Outliers and missing values#

Analysing the Light Energy Consumption Column#

lights_box = sns.boxplot(dataset.l_energy)

../../_images/8966c00dfae68d8429732d67267266bcbf6d4488b430ae34afd4c893e30af2e5.png

lst = [0, 10, 20, 30, 40, 50, 60, 70]
counts = []

for i in lst:
    a = (dataset.l_energy == i).sum()
    counts.append(a)

print(counts)

[15252, 2212, 1624, 559, 77, 9, 1, 1]

lights = sns.barplot(x=lst, y=counts)
lights.set_xlabel("Energy Consumed by Lights")
lights.set_ylabel("Number of Lights")
lights.set_title("Distribution of Energy Consumed by Lights")

Text(0.5, 1.0, 'Distribution of Energy Consumed by Lights')

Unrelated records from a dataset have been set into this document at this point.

-- ==== Sys2Proof/Machine/Fields.lean ====
section
/-!
DEFINITION. The register fields of the 96 pages: one `Field` per field of the spec's register tables
(Tables 02-5 to 21-3), with its page, offset, bits, access type, reset value and legal values; the events of
each page; and the SNAP words each page latches. Where a reset column gives no number ("found", "journal",
"config", ...), the value stands in assumption log entry 1.
-/

namespace Sys2Proof.Machine

/-- Access types of Table 00-3 (R9). RSV bits have no field. -/
inductive Acc where
  | rw | ro | w1c | w1s | wo | rws | rwl
  deriving DecidableEq, Repr

/-- The values a field may take (R12). -/
inductive Legal where
  /-- Every value. -/
  | any
  /-- From `a` to `b`. -/
  | rng (a b : Nat)
  /-- Every value but 0. -/
  | nz
  /-- Every value but `a`. -/
  | ne (a : Nat)
  /-- One of a list. -/
  | oneOf (l : List Nat)
  /-- Each byte at most `m`. -/
  | bytes (m : Nat)
  /-- Each of 16 bit pairs at most `m`. -/
  | pairs (m : Nat)
  deriving DecidableEq, Repr

/-- Whether every one of `n` bytes of `v` is at most `m`. -/
def bytesLe (m : Nat) : Nat → Nat → Bool
  | 0, _ => true
  | n + 1, v => decide (v % 256 ≤ m) && bytesLe m n (v / 256)

/-- Whether every one of `n` bit pairs of `v` is at most `m`. -/
def pairsLe (m : Nat) : Nat → Nat → Bool
  | 0, _ => true
  | n + 1, v => decide (v % 4 ≤ m) && pairsLe m n (v / 4)

/-- R12: whether `v` is not a reserved value. -/
def Legal.ok : Legal → Nat → Bool
  | .any, _ => true
  | .rng a b, v => decide (a ≤ v ∧ v ≤ b)
  | .nz, v => decide (v ≠ 0)
  | .ne a, v => decide (v ≠ a)
  | .oneOf l, v => l.contains v
  | .bytes m, v => bytesLe m 8 v
  | .pairs m, v => pairsLe m 16 v

/-- One register field. `own` says that a write of it is a row of the command table of its own. -/
structure Field where
  page  : Nat
  off   : Nat
  hi    : Nat
  lo    : Nat
  acc   : Acc
  rst   : Nat
  legal : Legal
  own   : Bool
  deriving DecidableEq, Repr

/-- The field's width in bits. -/
def Field.width (f : Field) : Nat := f.hi + 1 - f.lo

/-- Where the register file keeps the field's value. Offsets from 0x10000 are words behind a window. -/
def Field.key (f : Field) : Nat := (f.page * 0x100000 + f.off) * 64 + f.lo

/-- The page a register-file key belongs to. -/
def keyPage (k : Nat) : Nat := k / 64 / 0x100000
/-- The offset a register-file key belongs to. -/
def keyOff (k : Nat) : Nat := k / 64 % 0x100000
/-- The lowest bit of a register-file key. -/
def keyLo (k : Nat) : Nat := k % 64

/-- An event: a bit of a page's EVT_RAW. -/
structure Ev where
  page : Nat
  bit  : Nat
  deriving DecidableEq, Repr

/-! ### Page numbers (Table 02-1) -/
namespace Pg
/-- Table 02-1. -/
def SYS : Nat := 0x00
/-- Table 02-1. -/
def PWR : Nat := 0x01
/-- Table 02-1. -/
def CLK : Nat := 0x02
/-- Table 02-1. -/
def BUDGET : Nat := 0x03
/-- Table 02-1. -/
def LEDGER : Nat := 0x04
/-- Table 02-1. -/
def SNAP : Nat := 0x05
/-- Table 02-1. -/
def TIME : Nat := 0x06
/-- Table 02-1. -/
def SEC : Nat := 0x07
/-- Table 02-1. -/
def DBG : Nat := 0x08
/-- Table 02-1. -/
def CODE : Nat := 0x09
/-- Table 02-1. -/
def UPD : Nat := 0x0a
/-- Table 02-1. -/
def BIST : Nat := 0x0b
/-- Table 02-1. -/
def FI : Nat := 0x0c
/-- Table 02-1. -/
def MBX : Nat := 0x0d
/-- Table 02-1. -/
def SDMA : Nat := 0x0e
/-- Table 02-1. -/
def CRCU : Nat := 0x0f
/-- Table 02-1. -/
def HOSTQ : Nat := 0x10
/-- Table 02-1. -/
def PCIE : Nat := 0x11
/-- Table 02-1. -/
def INGEST : Nat := 0x12
/-- Table 02-1. -/
def FRAME : Nat := 0x13
/-- Table 02-1. -/
def MAP : Nat := 0x14
/-- Table 02-1. -/
def MCACHE : Nat := 0x15
/-- Table 02-1. -/
def DRAMC : Nat := 0x16
/-- Table 02-1. -/
def PBUF : Nat := 0x17
/-- Table 02-1. -/
def ECC : Nat := 0x18
/-- Table 02-1. -/
def SCRUB : Nat := 0x19
/-- Table 02-1. -/
def GROOM : Nat := 0x1a
/-- Table 02-1. -/
def PAIR : Nat := 0x1b
/-- Table 02-1. -/
def NET0 : Nat := 0x1c
/-- Table 02-1. -/
def NET1 : Nat := 0x1d
/-- Table 02-1. -/
def NVTCP : Nat := 0x1e
/-- Table 02-1. -/
def ASER : Nat := 0x1f
/-- Table 02-1: page of flash channel `c`. -/
def FCH (c : Nat) : Nat := 0x20 + c
end Pg

/-! ### Fields -/
namespace F

/-- Table 02-2: EVT_RAW of page `p`, W1C. -/
def EVT_RAW (p : Nat) : Field := ⟨p, 0x020, 63, 0, .w1c, 0, .any, false⟩
/-- Table 02-2: EVT_MASK of page `p`, RW; resets to all ones. -/
def EVT_MASK (p : Nat) : Field := ⟨p, 0x028, 63, 0, .rw, 0xffffffffffffffff, .any, false⟩
/-- Table 02-7: SHADOW_CTL.TARGET_EPOCH of page `p`, RW. -/
def TARGET_EPOCH (p : Nat) : Field := ⟨p, 0x040, 23, 0, .rw, 0, .any, false⟩
/-- Table 02-8: SHADOW_STATUS.REASON of page `p`, RO. -/
def SHADOW_REASON (p : Nat) : Field := ⟨p, 0x048, 55, 51, .ro, 0, .any, false⟩
/-- Table 02-8: SHADOW_STATUS.REFUSED of page `p`, RO. -/
def SHADOW_REFUSED (p : Nat) : Field := ⟨p, 0x048, 50, 50, .ro, 0, .any, false⟩
/-- Table 02-8: SHADOW_STATUS.MIXED of page `p`, RO. -/
def SHADOW_MIXED (p : Nat) : Field := ⟨p, 0x048, 48, 48, .ro, 0, .any, false⟩
/-- Table 02-8: SHADOW_STATUS.PENDING_EPOCH of page `p`, RO. -/
def PENDING_EPOCH (p : Nat) : Field := ⟨p, 0x048, 47, 24, .ro, 0, .any, false⟩
/-- Table 02-8: SHADOW_STATUS.ACTIVE_EPOCH of page `p`, RO. -/
def ACTIVE_EPOCH (p : Nat) : Field := ⟨p, 0x048, 23, 0, .ro, 0, .any, false⟩
/-- Table 02-9: SNAP_EPOCH.COMMIT_EPOCH of page `p`, RO. -/
def SNAP_COMMIT_EPOCH (p : Nat) : Field := ⟨p, 0x050, 63, 40, .ro, 0, .any, false⟩
/-- Table 02-9: SNAP_EPOCH.SOURCE of page `p`, RO. -/
def SNAP_SOURCE (p : Nat) : Field := ⟨p, 0x050, 36, 32, .ro, 0, .any, false⟩
/-- Table 02-9: SNAP_EPOCH.EPOCH of page `p`, RO. -/
def SNAP_EPOCH (p : Nat) : Field := ⟨p, 0x050, 31, 0, .ro, 0, .any, false⟩
/-- Table 02-9: SNAP_TIME of page `p`, RO. -/
def SNAP_TIME (p : Nat) : Field := ⟨p, 0x058, 63, 0, .ro, 0, .any, false⟩
/-- Table 02-2: SNAP_k of page `p`, RO. -/
def SNAP_WORD (p k : Nat) : Field := ⟨p, 0x060 + 8 * k, 63, 0, .ro, 0, .any, false⟩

../../_images/3b9a64d5b145dc1c56cc432684c704746820632a79db3eb94dfb28dc863658ce.png

((dataset.l_energy == 0).sum() / (dataset.shape[0])) * 100

77.28401317456296

77% of the instances have 0 Wh. This renders the l_energy column useless because we can’t possibly find any links between it and the other data.

new_data = dataset
new_data.drop(["l_energy"], axis=1, inplace=True)

new_data.head().T

	0	1	2	3	4
date_time	2016-01-11 17:00:00	2016-01-11 17:10:00	2016-01-11 17:20:00	2016-01-11 17:30:00	2016-01-11 17:40:00
a_energy	60	60	50	50	60
kitchen_temp	19.89	19.89	19.89	19.89	19.89
kitchen_hum	47.596667	46.693333	46.3	46.066667	46.333333
liv_temp	19.2	19.2	19.2	19.2	19.2
liv_hum	44.79	44.7225	44.626667	44.59	44.53
laun_temp	19.79	19.79	19.79	19.79	19.79
laun_hum	44.73	44.79	44.933333	45.0	45.0
off_temp	19.0	19.0	18.926667	18.89	18.89
off_hum	45.566667	45.9925	45.89	45.723333	45.53
bath_temp	17.166667	17.166667	17.166667	17.166667	17.2
bath_hum	55.2	55.2	55.09	55.09	55.09
out_b_temp	7.026667	6.833333	6.56	6.433333	6.366667
out_b_hum	84.256667	84.063333	83.156667	83.423333	84.893333
iron_temp	17.2	17.2	17.2	17.133333	17.2
iron_hum	41.626667	41.56	41.433333	41.29	41.23
teen_temp	18.2	18.2	18.2	18.1	18.1
teen_hum	48.9	48.863333	48.73	48.59	48.59
par_temp	17.033333	17.066667	17.0	17.0	17.0
par_hum	45.53	45.56	45.5	45.4	45.4
out_temp	6.6	6.483333	6.366667	6.25	6.133333
out_press	733.5	733.6	733.7	733.8	733.9
out_hum	92.0	92.0	92.0	92.0	92.0
wind	7.0	6.666667	6.333333	6.0	5.666667
visibility	63.0	59.166667	55.333333	51.5	47.666667
dew_point	5.3	5.2	5.1	5.0	4.9
rv1	13.275433	18.606195	28.642668	45.410389	10.084097
rv2	13.275433	18.606195	28.642668	45.410389	10.084097

Analysing the Appliances Energy Consumption Column#

app_box = sns.boxplot(new_data.a_energy)

../../_images/219e0a85cabac2db23b6118d4badd68e5a6bfcd7f22ee600d6cc5cd93154999e.png

A majority of the values seem to lie between 50 Wh and 100 Wh. However, some values extend the upper bracket of 200 Wh and go beyond 1000 Wh.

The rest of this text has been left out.